Interestingly, with this modification, the metrics of XLNet in the CLM setting have decreased compared to before, making it more reasonable. I've also noticed that this #719 and #746 mentioned a similar issue. Additionally, I observed that the outputs of the predict and evaluate functions have become similar:

# same inputs as before!
=========inference===============
PredictionOutput(predictions=(array([[ 4,  3,  7,  5,  6],
       [ 5,  7, 30,  3, 22],
       [17,  7,  6, 26, 11],
       [ 3,  4, 25,  7, 18],
       [71, 26, 24,  4,  3],
       [ 4,  5,  3,  7, 22]]), array([[ 8.456369 ,  5.8312187,  5.6498675,  5.1875997,  4.956415 ],
       [10.017425 ,  6.9653053,  6.9261403,  6.617892 ,  6.447962 ],
       [ 9.492199 ,  8.0066   ,  6.5381365,  6.097307 ,  5.9652367],
       [ 6.56517  ,  6.2221594,  5.269926 ,  5.1904283,  5.092497 ],
       [ 6.0176606,  5.6072693,  5.431714 ,  5.273334 ,  5.039026 ],
       [ 8.518238 ,  6.537841 ,  5.880717 ,  5.6688414,  5.0900187]],
      dtype=float32)), label_ids=None, metrics={'test_runtime': 2.0936, 'test_samples_per_second': 2.866, 'test_steps_per_second': 1.433})
100%|████████████████████████████████████████████████████████████████████████████████████████████████████████████████| 3/3 [00:00<00:00, 14.08it/s]

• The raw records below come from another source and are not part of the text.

/-- The instruction a word encodes for core `c`, none for a reserved opcode (R94, R95). -/
def decodeWord (c : Nat) (w : W128) : Option Instr :=
  let h := hdrOf w
  match bits w 127 120 with
  | 0x00 => some (.nop c h) | 0x01 => some (.end_ c h) | 0x02 => some (.movi c h (sqOf w)) | 0x03 => some (.br c h (sqOf w))
  | 0x04 => some (.loop c h (sqOf w)) | 0x05 => some (.setp c h (sqOf w)) | 0x06 => some (.plog c h (sqOf w))
  | 0x07 => some (.spr c h (sqOf w)) | 0x08 => some (.lds c h (sqOf w)) | 0x09 => some (.sts c h (sqOf w))
  | 0x0A => some (.shw c h (sqOf w)) | 0x10 => some (.add c h (sqOf w)) | 0x11 => some (.sub c h (sqOf w))
  | 0x12 => some (.mul c h (sqOf w)) | 0x13 => some (.and c h (sqOf w)) | 0x14 => some (.or c h (sqOf w))
  | 0x15 => some (.xor c h (sqOf w)) | 0x16 => some (.shl c h (sqOf w)) | 0x17 => some (.shr c h (sqOf w))
  | 0x18 => some (.sra c h (sqOf w)) | 0x19 => some (.min c h (sqOf w)) | 0x1A => some (.max c h (sqOf w))
  | 0x20 => some (.ld c h (ldOf w)) | 0x21 => some (.ldkv c h (ldOf w)) | 0x22 => some (.ldsk c h (ldOf w))
  | 0x40 => some (.st c h (ldOf w)) | 0x41 => some (.stkv c h (ldOf w)) | 0x42 => some (.stsh c h (ldOf w))
  | 0x60 => some (.mx c h (mxOf w)) | 0x61 => some (.mxscan c h (mxOf w)) | 0x62 => some (.mxcmb c h (mxOf w))
  | 0x63 => some (.mxcvt c h (mxOf w))
  | 0x80 => some (.vld c h (vxOf w)) | 0x81 => some (.vst c h (vxOf w)) | 0x82 => some (.vadd c h (vxOf w))
  | 0x83 => some (.vsub c h (vxOf w)) | 0x84 => some (.vmul c h (vxOf w)) | 0x85 => some (.vfma c h (vxOf w))
  | 0x86 => some (.vmax c h (vxOf w)) | 0x87 => some (.vmin c h (vxOf w)) | 0x88 => some (.vcmp c h (vxOf w))
  | 0x89 => some (.vsel c h (vxOf w)) | 0x8A => some (.vspl c h (vxOf w)) | 0x8B => some (.vcvt c h (vxOf w))
  | 0x8C => some (.vexp2 c h (vxOf w)) | 0x8D => some (.vrcp c h (vxOf w)) | 0x8E => some (.vrsq c h (vxOf w))
  | 0x8F => some (.vrot c h (vxOf w)) | 0x90 => some (.vbias c h (vxOf w)) | 0x91 => some (.vmsk c h (vxOf w))
  | 0x92 => some (.vsmx c h (vxOf w)) | 0x93 => some (.vred c h (vxOf w)) | 0x94 => some (.vrng c h (vxOf w))
  | 0xA0 => some (.slot c h (slotArgsOf w)) | 0xA1 => some (.bmap c h (bmapOf w)) | 0xA2 => some (.mark c h (markOf w))
  | 0xA3 => some (.wait c h (markOf w))
  | 0xA4 => some (.sqry c h { sd := BitVec.ofNat 5 (bits w 95 91), pad := BitVec.ofNat 2 (bits w 90 89), slot := BitVec.ofNat 6 (bits w 88 83) })
  | 0xA5 => some (.perf c h { sd := BitVec.ofNat 5 (bits w 95 91), sel := BitVec.ofNat 4 (bits w 90 87) })
  | 0xA6 => some (.fenceInstr c h)
  | 0xA7 => some (.sclr c h { pad := BitVec.ofNat 2 (bits w 95 94), slot := BitVec.ofNat 6 (bits w 93 88) })
  | _ => none

/-- Reserved bits of a word by its opcode: the most significant field that holds a nonzero one (R94 to R135). -/
def reservedBad (w : W128) : List (Bool × Nat) :=
  let z := fun hi lo => (bits w hi lo != 0, hi)
  let op := bits w 127 120
  [z 114 112] ++
  (if op ≤ 0x01 then [z 95 91, z 90 86, z 85 81, z 80 80, z 79 77, z 76 74, z 73 71, z 70 67, z 66 64, z 63 0]
   else if op < 0x20 then [z 66 64]
   else if op < 0x60 then [z 66 64, z 13 0]
   else if op < 0x80 then [z 0 0]
   else match op with
    | 0xA0 => [z 52 0] | 0xA1 => [z 22 0] | 0xA2 => [z 51 0] | 0xA3 => [z 51 0] | 0xA4 => [z 82 0] | 0xA5 => [z 86 0]
    | 0xA6 => [z 95 0] | 0xA7 => [z 87 0]
    | _ => [])

/-- The most significant offending field of an instruction word by itself (R96). -/
def wordBad (w : W128) : Option Nat :=
  match decodeWord 0 w with
  | none => some 127
  | some i => worst (reservedBad w ++ (match illegalField i with | some b => [(true, b)] | none => []))

/-! ## The load check of an image (R96, R105) -/

/-- The loop bodies of an image: address of the LOOP, first and last address of its body. -/
def loopBodies (ws : List W128) : List (Nat × Nat × Nat) :=
  ws.zipIdx.filterMap (fun p => if bits p.1 127 120 == 0x04 && bits p.1 15 0 != 0 then some (p.2, p.2 + 1, p.2 + bits p.1 15 0) else none)

/-- The bodies that hold an address, innermost last by nesting. -/
def bodiesAt (bs : List (Nat × Nat × Nat)) (a : Nat) : List (Nat × Nat × Nat) := bs.filter (fun b => decide (b.2.1 ≤ a) && decide (a ≤ b.2.2))

/-- Target of the BR at an address (R104). -/
def brTarget (w : W128) (a : Nat) : Int := (a : Int) + (BitVec.ofNat 64 (bits w 63 0)).toInt

/-- Whether the BR or LOOP at address `a` breaks R105. -/
def flowBad (ws : List W128) (w : W128) (a : Nat) : Bool :=
  let bs := loopBodies ws
  let here := bodiesAt bs a
  match bits w 127 120 with
  | 0x03 =>
    let t := brTarget w a
    if t < 0 ∨ t ≥ ws.length then true
    else bodiesAt bs t.toNat != here
  | 0x04 =>
    let n := bits w 15 0
    decide (ws.length ≤ a + n) || here.any (fun b => decide (b.2.2 < a + n)) || (n != 0 && decide (4 ≤ here.length))
  | _ => false

/-- Whether an instruction word is a timed form. -/
def wordTimed (w : W128) : Bool := bit w 115

/-- The most significant offending field of the instruction at address `a` of an image (R96). -/
def addrBad (ws : List W128) (w : W128) (a : Nat) : Option Nat :=
  let marked := (ws.take a).any (fun x => bits x 127 120 == 0xA2)
  let last := decide (a + 1 = ws.length) && !(bits w 127 120 == 0x01 || (bits w 127 120 == 0x03 && bits w 119 116 == 0))
  worst ((match wordBad w with | some b => [(true, b)] | none => []) ++
    [(flowBad ws w a, 63), (wordTimed w && !marked, 115), (last, 127)])

/-- The lowest address at which an image is illegal, with its field (R96). -/
def imageBad (ws : List W128) : Option (Nat × Nat) :=
  ws.zipIdx.findSome? (fun p => (addrBad ws p.1 p.2).map (fun b => (p.2, b)))

end Sys2Proof.Machine
end

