-- ==== Sys2Proof/Machine/Walker.lean ====
section
/-! DEFINITION. Host memory as the device reads and writes it, page records (R375, R376), and the page
walker's moves: recall, copy-on-write and eviction (R158, R161, R162). -/

namespace Sys2Proof.Machine

open Sys2Proof

/-! ## Host memory (R475, log 1) -/

/-- Whether a host read of [a, a + n) meets an unreadable range (R475). -/
def hostFails (s : State) (a n : Nat) : Bool := n != 0 && s.hif.hostBad.any (fun r => decide (r.lo < a + n) && decide (a < r.hi))

/-- A whole read of host memory, or nothing (R475). -/
def hostRead (s : State) (a n : Nat) : Option (List Byte) :=
  if hostFails s a n then none else some (mreadN s.hif.host a n)

/-- A write of host memory. -/
def hostWrite (s : State) (a : Nat) (d : List Byte) : State :=
  { s with hif := { s.hif with host := mwriteN s.hif.host a d } }

/-! ## Page records (R375 to R378) -/

/-- Bit numbers of a written-bitmap as its 256-bit word. -/
def bitsWord (bs : List Nat) : W256 := bs.foldl (fun w b => setBit w b true) 0

/-- Set bits of a 256-bit written-bitmap, rising. -/
def wordBits (w : W256) : List Nat := (List.range 256).filter (bit w)

/-- DIGEST of a record (R376). -/
def recDigest (id : W64) (bm : W256) (plain sum : List Byte) (sumv : Bool) : W256 :=
  sha3w (natLE 8 id.toNat ++ natLE 32 bm.toNat ++ plain ++ (if sumv then sum else []))

/-- XTS tweak of a host-image block (R231). -/
def hostTweak (handle : W32) (recNo blk : Nat) : Nat := 2 ^ 127 + (handle.toNat <<< 64) + (recNo <<< 8) + blk

/-- Encrypt or decrypt the set blocks of a record under the host-image tweak (R378). -/
def hostCrypt (enc : Bool) (key : W512) (handle : W32) (recNo : Nat) (bm : W256) (d : List Byte) : List Byte :=
  (List.zip (wordBits bm) (chunks 256 d)).flatMap (fun p => xts enc key (hostTweak handle recNo p.1) p.2)

/-- ID of a KV page record (R375). -/
def kvId (l grp i : Nat) : W64 := BitVec.ofNat 64 ((l <<< 48) + (grp <<< 40) + (i <<< 8))

/-- The plain page record of a frame and its summary block (R375). -/
def makeRec (s : State) (kind : Byte) (id : W64) (f sm : Nat) : PageRec :=
  let bs := frameBits s f
  let bm := bitsWord bs
  let plain := (wordBits bm).flatMap (fun b => readOut s f (b * 256) 256)
  let sum := if sm = 0 then [] else readSum s sm
  { digest := recDigest id bm plain sum (sm != 0), bitmap := bm, id := id, kind := kind, enc := false, sumv := sm != 0,
    summary := sum, payload := plain }

/-- Encrypt a record for host memory (R378). -/
def sealRec (key : W512) (handle : W32) (recNo : Nat) (r : PageRec) : PageRec :=
  { r with enc := true, payload := hostCrypt true key handle recNo r.bitmap r.payload }

/-- The plaintext of a record's set blocks. -/
def openRec (key : W512) (handle : W32) (recNo : Nat) (r : PageRec) : List Byte :=
  if r.enc then hostCrypt false key handle recNo r.bitmap r.payload else r.payload

/-- Whether the plaintext of a record matches its DIGEST (R376). -/
def recOk (r : PageRec) (plain : List Byte) : Bool := recDigest r.id r.bitmap plain r.summary r.sumv == r.digest

/-- The 128-byte page record header (R375). -/
def recHeader (r : PageRec) : List Byte :=
  natLE 128 ((r.digest.toNat <<< 768) + (r.bitmap.toNat <<< 512) + (r.id.toNat <<< 448) + (r.kind.toNat <<< 440) +
    (b2n r.enc <<< 439) + (b2n r.sumv <<< 438))

/-- The writes of a record placed at byte `a`: the 4 KiB header page, then the set blocks (R375). -/
def recWrites (a : Nat) (r : PageRec) : List (Nat × List Byte) :=
  (a, padTo 1024 (recHeader r) ++ padTo 1024 r.summary ++ List.replicate 2048 0) ::
  (List.zip (wordBits r.bitmap) (chunks 256 r.payload)).map (fun p => (a + 4096 + 256 * p.1, p.2))

/-- Write a record to host memory. -/
def writeRecHost (s : State) (a : Nat) (r : PageRec) : State := (recWrites a r).foldl (fun s w => hostWrite s w.1 w.2) s

/-- Read the pieces of a list one after the other, up to the first that fails. -/
def readEach {ε : Type} (f : Nat → Except ε (List Byte)) : List Nat → Except ε (List (List Byte))
  | [] => .ok []
  | b :: bs => match f b with
    | .error e => .error e
    | .ok d => match readEach f bs with
      | .error e => .error e
      | .ok ds => .ok (d :: ds)

/-- Read a record from bytes given by a reader of (offset, length) that may fail (R375). -/
def parseRecE {ε : Type} (rd : Nat → Nat → Except ε (List Byte)) (a : Nat) : Except ε PageRec :=
  match rd a 4096 with
  | .error e => .error e
  | .ok h =>
    let w := leNat (h.take 128)
    let bm : W256 := BitVec.ofNat 256 (nbits w 767 512)
    match readEach (fun b => rd (a + 4096 + 256 * b) 256) (wordBits bm) with
    | .error e => .error e
    | .ok bl => .ok { digest := BitVec.ofNat 256 (nbits w 1023 768), bitmap := bm, id := BitVec.ofNat 64 (nbits w 511 448),
                      kind := BitVec.ofNat 8 (nbits w 447 440), enc := w.testBit 439, sumv := w.testBit 438,
                      summary := if w.testBit 438 then (h.drop 1024).take 1024 else [], payload := bl.flatten }

/-- Read a record from bytes given by a reader of (offset, length). -/
def parseRec (rd : Nat → Nat → Option (List Byte)) (a : Nat) : Option PageRec :=
  match parseRecE (fun x n => match rd x n with | some d => Except.ok d | none => Except.error ()) a with
  | .ok r => some r
  | .error _ => none

/-- Read record `k` of a host image at `base` (R163). -/
def readRecHost (s : State) (base k : Nat) : Option PageRec := parseRec (hostRead s) (base + 69632 * k)

/-- Put a record's page into a fresh frame (R381). -/
def fillFrame (s : State) (f : Nat) (r : PageRec) (plain : List Byte) : State :=
  (List.zip (wordBits r.bitmap) (chunks 256 plain)).foldl (fun s p => writeBlock s f p.1 0 p.2) s

/-! ## Recall, copy-on-write, eviction -/

/-- Why the walker could not bring a page to near memory (R158, R162). -/
inductive WalkErr where
  | noFrame
  | digest
  | retired (slot : Nat)
  | line (ces : List Rec) (r : Rec) (frame : Nat)
  deriving DecidableEq, Repr, Inhabited

/-- The corrected lines met beside the uncorrectable one (R109). -/
def WalkErr.ces (e : WalkErr) : List Rec := match e with | .line cs _ _ => cs | _ => []

/-- The frame an uncorrectable line lies in is withdrawn once it is free (R343). -/
def noteWalk (e : WalkErr) (s : State) : State := match e with | .line _ _ f => withdraw s f | _ => s

/-- Lines the walker reads (R109): corrected errors are raised, an uncorrectable one ends its work. -/
def readLines (s : State) (e : List Rec × Option (Rec × Nat)) : Except WalkErr State :=
  match e.2 with
  | some (r, x) => .error (.line e.1 r x)
  | none => .ok (e.1.foldl raise' s)

/-- The lines of a page that the walker copies (R109). -/
def readToCopy (s : State) (f sm : Nat) : Except WalkErr State := readLines s (pageErrors s f sm)

/-- The handle of session index `i` (R139). -/
def handleOf (i : Nat) (x : Sess) : W32 := BitVec.ofNat 32 ((x.gen.toNat <<< 18) + i)

/-- Map a page at near frame `f` in place of its old entry: the summary goes to a new block, and the reference on the old frame is
dropped (R155, R158, R162). -/
def remap (s : State) (si : Nat) (g : Geo) (l grp i : Nat) (e : Pte) (f : Nat) : Except WalkErr (State × Nat) :=
  let p := (getSess s si).part.toNat
  match copySummary s p e.sum with
  | none => .error .noFrame
  | some (s, a) => .ok (dropRef (setPte s (getSess s si) g l grp i (pteWord ⟨false, a, f⟩)) p e.pfn e.sum, a)

/-- Copy a page to a new near frame and map it there: one step of the partition (R153, R158, R162). -/
def copyNear (s : State) (si : Nat) (g : Geo) (l grp i : Nat) (e : Pte) : Except WalkErr (State × Nat × Nat) :=
  let p := (getSess s si).part.toNat
  match readToCopy (beginCopy s p) e.pfn e.sum with
  | .error x => .error x
  | .ok s => match newNear s p 1 0 with
    | none => .error .noFrame
    | some (s, f) => match remap (copyFrame s e.pfn f) si g l grp i e f with
      | .error x => .error x
      | .ok (s, a) => .ok (endCopy s p, f, a)

/-- Bring a page of the host image to near memory (R162): it is checked against its digest before anything is mapped. -/
def recallHost (s : State) (si : Nat) (g : Geo) (l grp i : Nat) (e : Pte) : Except WalkErr State :=
  let x := getSess s si
  let p := x.part.toNat
  let key := getKey s x.keySlot.toNat
  if key.st ≠ .active then .error (.retired x.keySlot.toNat)
  else match readRecHost s x.hostImage.toNat e.pfn with
    | none => .error .digest
    | some r =>
      let plain := openRec key.key (handleOf si x) e.pfn r
      if !(recOk r plain) || r.id != kvId l grp i then .error .digest
      else match newNear (beginCopy s p) p 1 0 with
        | none => .error .noFrame
        | some (s, f) =>
          let s := fillFrame s f r plain
          let sm : Option (State × Nat) := if r.sumv then (newBlock s p).map (fun (s, a) => (writeBlk s a 0 r.summary, a)) else some (s, 0)
          match sm with
          | none => .error .noFrame
          | some (s, a) =>
            let s := setPte s (getSess s si) g l grp i (pteWord ⟨false, a, f⟩)
            let s := retireBlock s p e.sum
            let x := getSess s si
            .ok (endCopy (setSess s si { x with hostUsed := x.hostUsed.filter (· != e.pfn) }) p)

/-- Recall the page of a mapped entry to near memory (R162), after the walk to its entry (R147). A far page that LDKV meets is recalled
as R162 says, where R110 lets the hub read it in place (DEDUCED, log 89). -/
def recallPage (s : State) (si : Nat) (g : Geo) (l grp i : Nat) (e : Pte) : Except WalkErr State :=
  match readLines s (tableErrors s (getSess s si) g l grp i) with
  | .error x => .error x
  | .ok s =>
    if e.host then recallHost s si g l grp i e
    else if isFar e.pfn then
      let slot := (getFrame s e.pfn).keySlot.toNat
      if (getKey s slot).st ≠ .active then .error (.retired slot)
      else match copyNear s si g l grp i e with
        | .error x => .error x
        | .ok x => .ok x.1
    else .ok s

/-- Make the mapped page writable in place by this session: recall it, and copy it unless no other holder
or running step can still see it (R158). The frame and summary to write to. -/
def writablePage (s : State) (si : Nat) (g : Geo) (l grp i : Nat) (e : Pte) : Except WalkErr (State × Nat × Nat) :=
  match recallPage s si g l grp i e with
  | .error r => .error r
  | .ok s =>
    match walk s (getSess s si) g l grp i with
    | none => .error .noFrame
    | some e =>
      let fr := getFrame s e.pfn
      if fr.refcnt == 1 && (!fr.shr || drained (getPart s (getSess s si).part.toNat) fr.epoch) then
        .ok (setFrame s e.pfn { fr with shr := false }, e.pfn, e.sum)
      else copyNear s si g l grp i e

/-- Evict one page from near to far (R161). -/
def evictFar (s : State) (si : Nat) (g : Geo) (l grp i : Nat) (e : Pte) : Option State :=
  let x := getSess s si
  let p := x.part.toNat
  (newFar s p 1 x.keySlot.toNat).bind (fun (s, f) =>
    let s := copyFrame s e.pfn f
    (copySummary s p e.sum).map (fun (s, a) =>
      dropRef (setPte s (getSess s si) g l grp i (pteWord ⟨false, a, f⟩)) p e.pfn e.sum))

/-- The least record number a session's host image has free (R163). -/
def nextRec (x : Sess) : Nat := ((List.range (x.hostUsed.length + 1)).find? (fun k => !x.hostUsed.contains k)).getD 0

/-- Evict one page to the session's host image (R161); the first one sets HOST_IMAGE to `base` (R163). -/
def evictHost (s : State) (base : W64) (si : Nat) (g : Geo) (l grp i : Nat) (e : Pte) : Option State :=
  let x := getSess s si
  let p := x.part.toNat
  let image := if x.hostImage = 0 then base else x.hostImage
  let k := nextRec x
  let r := sealRec (getKey s x.keySlot.toNat).key (handleOf si x) k (makeRec s 1 (kvId l grp i) e.pfn e.sum)
  let s := writeRecHost s (image.toNat + 69632 * k) r
  (copySummary s p e.sum).map (fun (s, a) =>
    let s := setPte s (getSess s si) g l grp i (pteWord ⟨true, a, k⟩)
    let x := getSess s si
    dropRef (setSess s si { x with hostImage := image, hostUsed := addSorted k x.hostUsed }) p e.pfn e.sum)

/-- Make near working page `n` of a partition writable: a page an exposure still holds is copied to a new
frame of the same stack first (R373, R158). -/
def writableWork (s : State) (p n : Nat) : Option State :=
  let x := getPart s p
  match x.nearPages[n]? with
  | none => some s
  | some f =>
    let fr := getFrame s f
    if fr.refcnt ≤ 1 then some s
    else (freeNear s (frameTile f)).map (fun y =>
      let s := copyFrame (allocFrame (beginCopy s p) y 4 p 0 0) f y
      let x := getPart s p
      let s := setPart s p { x with nearPages := x.nearPages.set n y }
      endCopy (setFrame s f { getFrame s f with refcnt := (getFrame s f).refcnt - 1 }) p)

/-- What is met in the exposed working pages that a store of `n` bytes at `a` copies first (R373, R109). -/
def workErrors (s : State) (p a n : Nat) : List Rec × Option (Rec × Nat) :=
  ((pieces a n).filter (fun pc => nbits pc.1 47 46 == 0)).foldl (fun acc pc =>
    match (getPart s p).nearPages[nbits pc.1 45 16]? with
    | none => acc
    | some f =>
      if (getFrame s f).refcnt ≤ 1 then acc
      else
        bothErrors acc (pageErrors s f 0)) ([], none)

/-- Write bytes at a partition address, copying exposed near working pages first (R373). -/
def storePart (s : State) (p a : Nat) (d : List Byte) : Option State :=
  (((pieces a d.length).filter (fun pc => nbits pc.1 47 46 == 0)).foldl
    (fun (acc : Option State) pc => acc.bind (fun s => writableWork s p (nbits pc.1 45 16))) (some s)).map
      (fun s => writePart s p a d)

/-! ## Handles (R140) -/

/-- The index of a valid handle of partition `p` (R140); a shadow's handle is not one (R384). -/
def openHandle (s : State) (p : Nat) (h : W32) : Option Nat :=
  let i := bits h 17 0
  let x := getSess s i
  if i < 200000 ∧ x.st = .open_ ∧ x.gen.toNat = bits h 31 18 ∧ x.part.toNat = p ∧ x.shadow = false then some i else none

end Sys2Proof.Machine
end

=========evaluation===============
PredictionOutput(predictions=(array([[ 4,  7,  3,  6, 30],
       [ 5,  7, 30,  3,  4],
       [17,  7,  6, 26,  4],
       [ 3,  4, 25, 39,  7],
       [ 4, 24, 71, 26, 14],
       [ 4, 30,  5,  3,  7]]), array([[7.4311004, 4.9409456, 4.876472 , 4.848051 , 4.7532825],
       [7.4449983, 6.3823347, 6.3242016, 6.160487 , 5.6924496],
       [7.9830294, 7.4659915, 6.0589595, 5.7209487, 5.57537  ],
       [6.721603 , 5.4623756, 5.102635 , 4.9805446, 4.9469085],
       [4.9136906, 4.843173 , 4.796401 , 4.7077065, 4.5187464],
       [7.7905493, 5.1441355, 5.0995426, 5.0602183, 5.031133 ]],
      dtype=float32)), label_ids=array([ 4,  9,  7, 43, 23, 91]), metrics={'eval_/next-item/ndcg_at_5': 0.27182161808013916, 'eval_/next-item/ndcg_at_10': 0.27182161808013916, 'eval_/next-item/recall_at_5': 0.3333333432674408, 'eval_/next-item/recall_at_10': 0.3333333432674408, 'eval_/next-item/avg_precision_at_5': 0.25, 'eval_/next-item/avg_precision_at_10': 0.25, 'eval_/loss': 4.302186489105225, 'eval_runtime': 0.6978, 'eval_samples_per_second': 8.599, 'eval_steps_per_second': 4.299})

I'm not sure if my changes are correct, and I strongly recommend that you pay attention to this issue. Thanks!